U.S. Senate begins consideration of Senate Bill 1733 (Boxer-Kerry Bill) following passage of H.R. 2454 this summer.
On September 30, 2009, Senators Boxer and Kerry introduced Senate Bill 1733 as a companion bill to H.R. 2454, which was passed by the House of Representatives in June 2009. The Senate bill is similar to the House bill in that it adopts a capand- trade approach to GHG management. Under such program, facilities that emit 25,000 tons per year of carbon dioxide equivalent will be required to obtain an “allowance” each year for each ton of carbon dioxide equivalent emission, with EPA issuing a reduced number of allowances each year in order to drive overall GHG reductions. To a limited extent, a facility may be able to purchase from others, domestically or internationally, an emission offset credit from a certified GHG reduction project as an alternative to acquiring an allowance. EPA has estimated that the market value of each allowance will be in the $11-15 range in 2012 and reach a $22-28 range by 2025.

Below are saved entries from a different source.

/-- R109: "permitted". -/
def State.permitted (s : State) (e : BlockEnd) : Bool := e == .far || !s.atTrip
def State.convoyRoom (s : State) (i : BlockIx) : Bool := (s.master i).list.length < (s.working.blocks.get i).convoy
/-- R109: a grant. -/
def grantClaim (i : BlockIx) (e : BlockEnd) (t : Nat) (s : State) : State :=
  let m := s.master i
  let m := if m.waitAt e = some t then m.setWait e none else m
  let s := s.setMaster i { m with
    list := m.list ++ [{ tag := t, cycle := s.line.cycle, age := 0, overdue := false }]
    dir := some e.dir
    state := if m.state = .free then .held else m.state
    goTag := if e = .master then some t else m.goTag }
  let s := if e = .far then post .inbye (.grant (s.blockId i) t) s else s
  s.mark (.block i)
/-- R109: a wait; in HELD an opposing one makes the block DRAINING. -/
def waitClaim (i : BlockIx) (e : BlockEnd) (t : Nat) (s : State) : State :=
  let m := (s.master i).setWait e (some t)
  let m := if e = .master then { m with goTag := none } else m
  let m := if m.state = .held ∧ m.opposed s.atTrip = true then { m with state := .draining } else m
  let s := s.setMaster i m
  let s := if e = .far then post .inbye (.wait (s.blockId i) t) s else s
  s.mark (.block i)
/-- R109: the table. -/
def decideClaim (i : BlockIx) (e : BlockEnd) (t : Nat) (s : State) : State :=
  let m := s.master i
  let grants := match m.state with
    | .free => s.permitted e
    | .held => m.dir == some e.dir && s.permitted e && s.convoyRoom i && !m.opposed s.atTrip
    | _ => false
  if grants then grantClaim i e t s else waitClaim i e t s
/-- R108: the tag stands in the truck list, the fault list or either wait. -/
def Master.knows (m : Master) (t : Nat) : Bool :=
  (listTags m.list).contains t || (listTags m.faults).contains t || m.mWait == some t || m.fWait == some t
/-- R108: a duplicate is answered as the tag's place already gives, and changes no field. -/
def answerDuplicate (i : BlockIx) (e : BlockEnd) (t : Nat) (s : State) : State :=
  let m := s.master i
  match e with
  | .master => match (s.working.blocks.get i).spur with
    | some p => offer p (.lights (s.entryLight i)) s
    | none => s
  | .far =>
    if (listTags m.list).contains t && m.dir == some .outbye then post .inbye (.grant (s.blockId i) t) s
    else post .inbye (.wait (s.blockId i) t) s
/-- R108, R109: a claim reaches the master. -/
def takeClaim (i : BlockIx) (e : BlockEnd) (t : Nat) (s : State) : State :=
  if (s.master i).knows t then answerDuplicate i e t s else masterEvent i (decideClaim i e t) s

/-- R110: the end whose wait is decided first in FREE. -/
def serveOrder : Option Side → List BlockEnd
  | some .inbye => [.far, .master] | _ => [.master, .far]
/-- R110: the end where a direction enters. -/
def entryEnd : Side → BlockEnd
  | .inbye => .master | .outbye => .far
/-- R110: the master serves its waits. -/
def serveWaits (i : BlockIx) (s : State) : State :=
  let m := s.master i
  match m.state with
  | .free => (serveOrder m.dir).foldl
      (fun s e => match (s.master i).waitAt e with | some t => decideClaim i e t s | none => s) s
  | .held =>
    if m.opposed s.atTrip then (s.setMaster i { m with state := .draining }).mark (.block i)
    else match m.dir with
      | some d => match m.waitAt (entryEnd d) with
        | some t => if s.permitted (entryEnd d) && s.convoyRoom i then grantClaim i (entryEnd d) t s else s
        | none => s
      | none => s
  | _ => s

/-- R111: the oldest entry is another tag. -/
def notOldest (t : Nat) (l : List Truck) : Bool := match l.head? with | some x => x.tag != t | none => false
/-- R111: a removal from the truck list. -/
def exitListed (i : BlockIx) (t : Nat) (s : State) : State :=
  let m := s.master i
  let odd := notOldest t m.list
  let l := m.list.filter (·.tag ≠ t)
  let m1 : Master := { m with
    list := l
    memory := remember t m.memory
    goTag := if m.goTag = some t then none else m.goTag
    state := if l.isEmpty then (if m.state = .closing then .closed else .free) else m.state }
  let s := (s.setMaster i (if odd then addAnomaly (.order t) m1 else m1)).mark (.block i)
  let s := s.markIf odd (.block i)
  serveWaits i s
/-- R111: a removal from the fault list; the state stays FAULT. -/
def exitFaulted (i : BlockIx) (t : Nat) (s : State) : State :=
  let m := s.master i
  let odd := notOldest t m.faults
  let m1 : Master := { m with faults := m.faults.filter (·.tag ≠ t), memory := remember t m.memory }
  let s := (s.setMaster i (if odd then addAnomaly (.order t) m1 else m1)).mark (.block i)
  s.markIf odd (.block i)
/-- R111: an exit reaches the master. -/
def takeExit (i : BlockIx) (e : BlockEnd) (t : Nat) (s : State) : State :=
  let m := s.master i
  if (listTags m.list).contains t then masterEvent i (exitListed i t) s
  else if (listTags m.faults).contains t then masterEvent i (exitFaulted i t) s
  else if m.memory.contains t then s
  else (s.setMaster i (addAnomaly (.stray t e) m)).mark (.block i)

Although the House and Senate bills contain different GHG reduction targets, the most significant difference between them is that while the House bill would serve to exempt GHG source facilities from the Clean Air Act requirements requiring emissions controls for new and expanded facilities, the Senate bill is silent on that front. It is anticipated that this silence will be the focus of negotiations within the legislative process.
What happens now?
While predicting the timing and machinations of congressional action is a nigh impossible task, it appears that these recent developments, combined with other factors, are likely to lead to passage of a Senate bill, that when massaged by a joint House-Senate conference committee, will result in passage of GHG legislation by March 2010 creating a GHG cap-and-trade system similar to that contained in H.R. 2454. There appears to be movement within the industrial and business communities to acquiesce in such an approach, so long as it includes H.R. 2454’s Clean Air Act preemption provisions, as a means of avoiding the risks, burdens, and uncertainties resulting from regulation of GHG under the Clean Air Act and continuation and proliferation of nuisance-based litigation.
Under H.R. 2454, the implementation of cap and trade mechanisms would begin in 2012 as to some GHG sources, with the balance of sources entering the system in 2014. But the time for business planning to address the effects of such system should begin long before those dates.